§ Task statement
Below are some records. Say how many of their lines contain the string "frameMem", and give nothing but the number.

§ Excerpted records
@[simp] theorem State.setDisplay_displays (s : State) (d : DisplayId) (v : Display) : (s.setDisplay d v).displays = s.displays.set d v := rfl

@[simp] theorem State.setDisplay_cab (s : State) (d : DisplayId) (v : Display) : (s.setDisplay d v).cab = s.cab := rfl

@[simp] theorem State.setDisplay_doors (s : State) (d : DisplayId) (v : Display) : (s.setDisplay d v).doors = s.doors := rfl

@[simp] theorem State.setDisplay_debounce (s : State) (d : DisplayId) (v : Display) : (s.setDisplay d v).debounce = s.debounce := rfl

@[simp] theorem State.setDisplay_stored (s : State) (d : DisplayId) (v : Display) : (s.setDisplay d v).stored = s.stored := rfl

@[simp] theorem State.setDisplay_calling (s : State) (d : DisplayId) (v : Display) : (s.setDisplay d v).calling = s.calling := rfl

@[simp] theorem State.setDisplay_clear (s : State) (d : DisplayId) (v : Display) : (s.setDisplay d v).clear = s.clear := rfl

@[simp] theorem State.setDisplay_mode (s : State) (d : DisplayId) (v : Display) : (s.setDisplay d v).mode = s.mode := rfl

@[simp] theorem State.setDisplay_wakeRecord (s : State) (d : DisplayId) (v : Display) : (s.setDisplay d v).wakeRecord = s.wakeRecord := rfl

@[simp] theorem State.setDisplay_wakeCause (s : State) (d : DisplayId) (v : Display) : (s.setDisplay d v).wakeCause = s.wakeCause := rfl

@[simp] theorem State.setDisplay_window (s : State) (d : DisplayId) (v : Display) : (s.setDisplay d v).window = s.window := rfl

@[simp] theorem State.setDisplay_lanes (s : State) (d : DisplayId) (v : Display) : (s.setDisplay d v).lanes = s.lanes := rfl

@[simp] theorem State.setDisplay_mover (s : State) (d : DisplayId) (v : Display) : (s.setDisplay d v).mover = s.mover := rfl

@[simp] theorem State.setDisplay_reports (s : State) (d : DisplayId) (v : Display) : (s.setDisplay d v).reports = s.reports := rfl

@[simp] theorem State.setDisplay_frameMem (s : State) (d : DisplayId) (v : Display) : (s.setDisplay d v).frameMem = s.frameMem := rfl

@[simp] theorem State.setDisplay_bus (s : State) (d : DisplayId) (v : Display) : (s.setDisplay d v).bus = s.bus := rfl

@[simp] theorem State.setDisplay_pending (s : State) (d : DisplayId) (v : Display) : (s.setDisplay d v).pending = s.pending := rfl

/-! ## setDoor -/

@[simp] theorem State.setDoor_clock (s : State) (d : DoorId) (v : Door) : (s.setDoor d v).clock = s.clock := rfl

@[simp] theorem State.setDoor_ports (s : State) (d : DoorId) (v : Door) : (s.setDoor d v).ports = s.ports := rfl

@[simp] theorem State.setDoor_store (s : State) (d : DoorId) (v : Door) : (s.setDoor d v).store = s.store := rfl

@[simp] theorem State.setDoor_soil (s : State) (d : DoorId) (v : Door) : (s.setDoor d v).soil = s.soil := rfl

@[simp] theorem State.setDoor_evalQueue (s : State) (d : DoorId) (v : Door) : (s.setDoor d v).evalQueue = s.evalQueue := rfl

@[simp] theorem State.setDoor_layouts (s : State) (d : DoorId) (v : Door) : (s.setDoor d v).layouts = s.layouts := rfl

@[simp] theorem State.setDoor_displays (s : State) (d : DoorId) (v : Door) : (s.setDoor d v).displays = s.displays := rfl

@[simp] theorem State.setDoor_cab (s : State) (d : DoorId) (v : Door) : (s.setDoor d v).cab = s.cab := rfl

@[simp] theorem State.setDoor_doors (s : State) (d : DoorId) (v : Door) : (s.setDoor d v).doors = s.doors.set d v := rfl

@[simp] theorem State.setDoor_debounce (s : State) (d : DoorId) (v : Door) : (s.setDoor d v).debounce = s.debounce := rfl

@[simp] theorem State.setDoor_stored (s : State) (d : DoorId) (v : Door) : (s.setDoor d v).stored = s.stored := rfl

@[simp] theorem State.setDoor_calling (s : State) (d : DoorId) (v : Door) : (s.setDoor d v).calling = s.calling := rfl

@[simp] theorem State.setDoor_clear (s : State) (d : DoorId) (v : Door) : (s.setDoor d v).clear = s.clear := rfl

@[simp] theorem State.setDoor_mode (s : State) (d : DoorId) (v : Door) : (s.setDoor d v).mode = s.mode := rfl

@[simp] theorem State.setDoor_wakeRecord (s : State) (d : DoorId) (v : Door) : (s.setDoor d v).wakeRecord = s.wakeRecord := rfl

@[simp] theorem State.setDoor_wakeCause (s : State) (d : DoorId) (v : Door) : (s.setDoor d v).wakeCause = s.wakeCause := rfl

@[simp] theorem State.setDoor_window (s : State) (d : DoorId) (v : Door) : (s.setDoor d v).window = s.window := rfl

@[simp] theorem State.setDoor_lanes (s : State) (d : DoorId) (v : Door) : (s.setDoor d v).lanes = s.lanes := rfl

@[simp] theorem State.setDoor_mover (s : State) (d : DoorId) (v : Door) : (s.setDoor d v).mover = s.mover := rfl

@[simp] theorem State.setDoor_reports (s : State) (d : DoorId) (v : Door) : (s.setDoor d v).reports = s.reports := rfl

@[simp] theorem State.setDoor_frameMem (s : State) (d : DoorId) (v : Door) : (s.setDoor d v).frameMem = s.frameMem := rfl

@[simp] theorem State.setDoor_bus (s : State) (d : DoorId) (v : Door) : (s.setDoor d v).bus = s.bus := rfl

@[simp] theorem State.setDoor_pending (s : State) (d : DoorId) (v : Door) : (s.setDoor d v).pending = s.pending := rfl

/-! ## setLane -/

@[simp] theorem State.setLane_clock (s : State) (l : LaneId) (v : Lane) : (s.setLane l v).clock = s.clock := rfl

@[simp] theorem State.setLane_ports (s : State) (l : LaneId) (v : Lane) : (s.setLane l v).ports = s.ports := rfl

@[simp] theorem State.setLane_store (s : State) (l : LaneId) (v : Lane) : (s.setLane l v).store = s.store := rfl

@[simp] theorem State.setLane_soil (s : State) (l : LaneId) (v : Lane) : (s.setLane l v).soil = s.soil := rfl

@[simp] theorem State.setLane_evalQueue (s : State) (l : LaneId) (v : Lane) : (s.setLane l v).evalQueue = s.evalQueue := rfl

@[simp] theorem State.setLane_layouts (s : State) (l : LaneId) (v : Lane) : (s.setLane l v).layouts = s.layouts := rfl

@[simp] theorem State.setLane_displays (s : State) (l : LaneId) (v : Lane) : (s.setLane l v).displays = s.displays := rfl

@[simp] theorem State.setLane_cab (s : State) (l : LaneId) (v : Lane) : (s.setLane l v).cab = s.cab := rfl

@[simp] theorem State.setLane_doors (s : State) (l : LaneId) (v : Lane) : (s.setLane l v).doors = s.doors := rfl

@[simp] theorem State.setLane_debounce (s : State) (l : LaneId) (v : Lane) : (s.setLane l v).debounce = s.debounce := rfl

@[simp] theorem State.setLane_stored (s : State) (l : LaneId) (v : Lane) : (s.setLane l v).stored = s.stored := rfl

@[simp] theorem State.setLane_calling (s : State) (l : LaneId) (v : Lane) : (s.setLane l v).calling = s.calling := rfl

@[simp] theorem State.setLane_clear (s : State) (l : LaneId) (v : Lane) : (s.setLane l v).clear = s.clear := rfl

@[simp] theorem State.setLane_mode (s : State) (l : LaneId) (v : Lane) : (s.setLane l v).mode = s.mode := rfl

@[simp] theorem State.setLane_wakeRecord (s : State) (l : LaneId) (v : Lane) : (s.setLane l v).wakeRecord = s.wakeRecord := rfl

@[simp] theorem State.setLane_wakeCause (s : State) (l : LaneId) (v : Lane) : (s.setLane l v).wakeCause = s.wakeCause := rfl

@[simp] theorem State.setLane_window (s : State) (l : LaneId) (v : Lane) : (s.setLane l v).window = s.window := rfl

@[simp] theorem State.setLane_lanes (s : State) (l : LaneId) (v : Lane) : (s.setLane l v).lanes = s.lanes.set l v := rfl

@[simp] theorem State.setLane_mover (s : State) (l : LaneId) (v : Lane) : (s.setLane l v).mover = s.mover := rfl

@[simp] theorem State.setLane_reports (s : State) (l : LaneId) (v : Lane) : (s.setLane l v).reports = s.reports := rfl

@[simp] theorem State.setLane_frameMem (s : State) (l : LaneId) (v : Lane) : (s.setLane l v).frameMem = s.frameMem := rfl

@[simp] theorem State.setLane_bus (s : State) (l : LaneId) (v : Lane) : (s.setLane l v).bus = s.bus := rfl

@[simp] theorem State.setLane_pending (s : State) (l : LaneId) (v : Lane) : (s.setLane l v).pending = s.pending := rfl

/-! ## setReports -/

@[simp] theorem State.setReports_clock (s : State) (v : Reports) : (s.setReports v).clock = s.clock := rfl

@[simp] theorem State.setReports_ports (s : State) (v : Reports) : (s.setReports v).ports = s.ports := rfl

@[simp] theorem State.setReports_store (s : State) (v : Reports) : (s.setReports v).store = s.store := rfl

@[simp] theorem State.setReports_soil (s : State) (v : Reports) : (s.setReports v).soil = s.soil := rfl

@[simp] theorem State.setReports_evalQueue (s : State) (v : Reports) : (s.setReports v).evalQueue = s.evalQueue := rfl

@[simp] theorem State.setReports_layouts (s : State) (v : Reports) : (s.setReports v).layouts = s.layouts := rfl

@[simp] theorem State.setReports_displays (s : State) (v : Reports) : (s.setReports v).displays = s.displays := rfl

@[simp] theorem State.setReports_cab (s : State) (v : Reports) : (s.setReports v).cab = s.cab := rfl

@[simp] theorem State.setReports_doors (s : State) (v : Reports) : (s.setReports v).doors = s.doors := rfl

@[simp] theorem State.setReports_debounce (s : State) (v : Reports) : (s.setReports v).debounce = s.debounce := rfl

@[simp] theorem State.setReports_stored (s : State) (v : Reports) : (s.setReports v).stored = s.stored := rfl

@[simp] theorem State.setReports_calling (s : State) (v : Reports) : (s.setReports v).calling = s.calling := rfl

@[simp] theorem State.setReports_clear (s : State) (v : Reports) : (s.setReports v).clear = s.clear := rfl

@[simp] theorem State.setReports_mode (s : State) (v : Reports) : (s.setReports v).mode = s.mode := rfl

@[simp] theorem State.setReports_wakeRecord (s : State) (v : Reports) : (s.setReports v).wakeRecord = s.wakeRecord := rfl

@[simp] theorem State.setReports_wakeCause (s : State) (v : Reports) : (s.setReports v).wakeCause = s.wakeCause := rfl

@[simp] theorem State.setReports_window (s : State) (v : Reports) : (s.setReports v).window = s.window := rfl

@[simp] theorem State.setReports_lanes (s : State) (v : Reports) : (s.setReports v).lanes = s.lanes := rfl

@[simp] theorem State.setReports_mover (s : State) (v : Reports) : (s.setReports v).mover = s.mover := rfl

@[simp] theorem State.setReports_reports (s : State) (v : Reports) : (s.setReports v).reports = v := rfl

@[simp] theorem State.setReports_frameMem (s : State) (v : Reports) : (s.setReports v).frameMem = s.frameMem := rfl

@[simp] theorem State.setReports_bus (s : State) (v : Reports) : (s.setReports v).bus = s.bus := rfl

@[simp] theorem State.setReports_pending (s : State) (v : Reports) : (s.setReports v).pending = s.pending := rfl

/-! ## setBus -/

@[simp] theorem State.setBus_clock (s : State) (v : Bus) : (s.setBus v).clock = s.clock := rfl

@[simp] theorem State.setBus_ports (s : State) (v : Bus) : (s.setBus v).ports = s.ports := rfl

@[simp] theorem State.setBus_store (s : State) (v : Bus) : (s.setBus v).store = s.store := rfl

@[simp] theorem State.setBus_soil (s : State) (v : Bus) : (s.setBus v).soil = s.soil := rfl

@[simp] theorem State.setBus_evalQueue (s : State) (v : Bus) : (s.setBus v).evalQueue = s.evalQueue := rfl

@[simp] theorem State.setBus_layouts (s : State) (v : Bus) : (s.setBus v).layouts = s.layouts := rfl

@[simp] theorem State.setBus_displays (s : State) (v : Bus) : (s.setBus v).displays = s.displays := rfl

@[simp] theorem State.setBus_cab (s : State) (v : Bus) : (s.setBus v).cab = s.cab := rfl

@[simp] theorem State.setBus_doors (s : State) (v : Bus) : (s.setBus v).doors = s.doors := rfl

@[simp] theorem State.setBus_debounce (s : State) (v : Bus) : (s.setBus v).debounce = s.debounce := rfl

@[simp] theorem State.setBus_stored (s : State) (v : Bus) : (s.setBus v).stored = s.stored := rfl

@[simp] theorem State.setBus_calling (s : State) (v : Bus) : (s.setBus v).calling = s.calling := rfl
...
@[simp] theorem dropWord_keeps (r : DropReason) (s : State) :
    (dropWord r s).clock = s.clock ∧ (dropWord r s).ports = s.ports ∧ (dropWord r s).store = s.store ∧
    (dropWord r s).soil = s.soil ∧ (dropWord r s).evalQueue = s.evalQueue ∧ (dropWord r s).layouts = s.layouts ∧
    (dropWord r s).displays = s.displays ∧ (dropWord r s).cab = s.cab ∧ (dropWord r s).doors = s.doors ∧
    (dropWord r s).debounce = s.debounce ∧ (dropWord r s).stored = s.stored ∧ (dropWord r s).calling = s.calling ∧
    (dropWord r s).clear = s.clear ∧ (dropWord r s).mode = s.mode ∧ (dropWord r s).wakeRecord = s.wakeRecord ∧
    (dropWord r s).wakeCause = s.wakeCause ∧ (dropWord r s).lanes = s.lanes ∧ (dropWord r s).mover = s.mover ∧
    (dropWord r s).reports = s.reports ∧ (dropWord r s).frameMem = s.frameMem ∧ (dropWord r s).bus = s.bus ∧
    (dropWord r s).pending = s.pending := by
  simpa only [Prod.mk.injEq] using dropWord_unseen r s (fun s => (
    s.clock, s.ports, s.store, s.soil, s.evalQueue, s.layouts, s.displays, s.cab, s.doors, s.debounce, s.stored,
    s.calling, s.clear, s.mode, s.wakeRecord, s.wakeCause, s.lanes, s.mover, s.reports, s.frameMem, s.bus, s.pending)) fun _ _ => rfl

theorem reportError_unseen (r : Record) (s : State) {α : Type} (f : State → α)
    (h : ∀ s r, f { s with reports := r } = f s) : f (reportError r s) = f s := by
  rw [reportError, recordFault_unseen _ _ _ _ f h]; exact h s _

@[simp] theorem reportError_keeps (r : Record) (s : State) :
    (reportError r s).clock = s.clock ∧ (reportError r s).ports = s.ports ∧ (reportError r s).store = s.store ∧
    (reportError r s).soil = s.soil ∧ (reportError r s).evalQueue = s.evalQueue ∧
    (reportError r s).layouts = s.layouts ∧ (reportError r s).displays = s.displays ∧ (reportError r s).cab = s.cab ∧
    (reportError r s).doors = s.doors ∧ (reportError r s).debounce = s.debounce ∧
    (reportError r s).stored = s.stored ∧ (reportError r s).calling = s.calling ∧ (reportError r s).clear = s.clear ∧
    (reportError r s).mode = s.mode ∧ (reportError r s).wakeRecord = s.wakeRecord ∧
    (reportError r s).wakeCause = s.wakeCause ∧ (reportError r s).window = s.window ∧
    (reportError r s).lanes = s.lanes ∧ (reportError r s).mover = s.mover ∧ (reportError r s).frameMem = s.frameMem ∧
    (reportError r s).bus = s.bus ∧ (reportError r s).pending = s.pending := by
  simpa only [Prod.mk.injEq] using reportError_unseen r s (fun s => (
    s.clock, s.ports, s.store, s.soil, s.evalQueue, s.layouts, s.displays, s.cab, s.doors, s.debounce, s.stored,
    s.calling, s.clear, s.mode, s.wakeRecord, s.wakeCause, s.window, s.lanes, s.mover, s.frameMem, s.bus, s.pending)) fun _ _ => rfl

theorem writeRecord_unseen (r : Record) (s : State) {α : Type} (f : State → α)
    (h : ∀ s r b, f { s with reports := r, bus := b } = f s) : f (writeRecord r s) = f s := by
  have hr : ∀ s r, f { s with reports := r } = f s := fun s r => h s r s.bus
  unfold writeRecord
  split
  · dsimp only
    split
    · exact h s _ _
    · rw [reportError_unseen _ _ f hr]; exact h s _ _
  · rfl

§ Reply to the exercise
8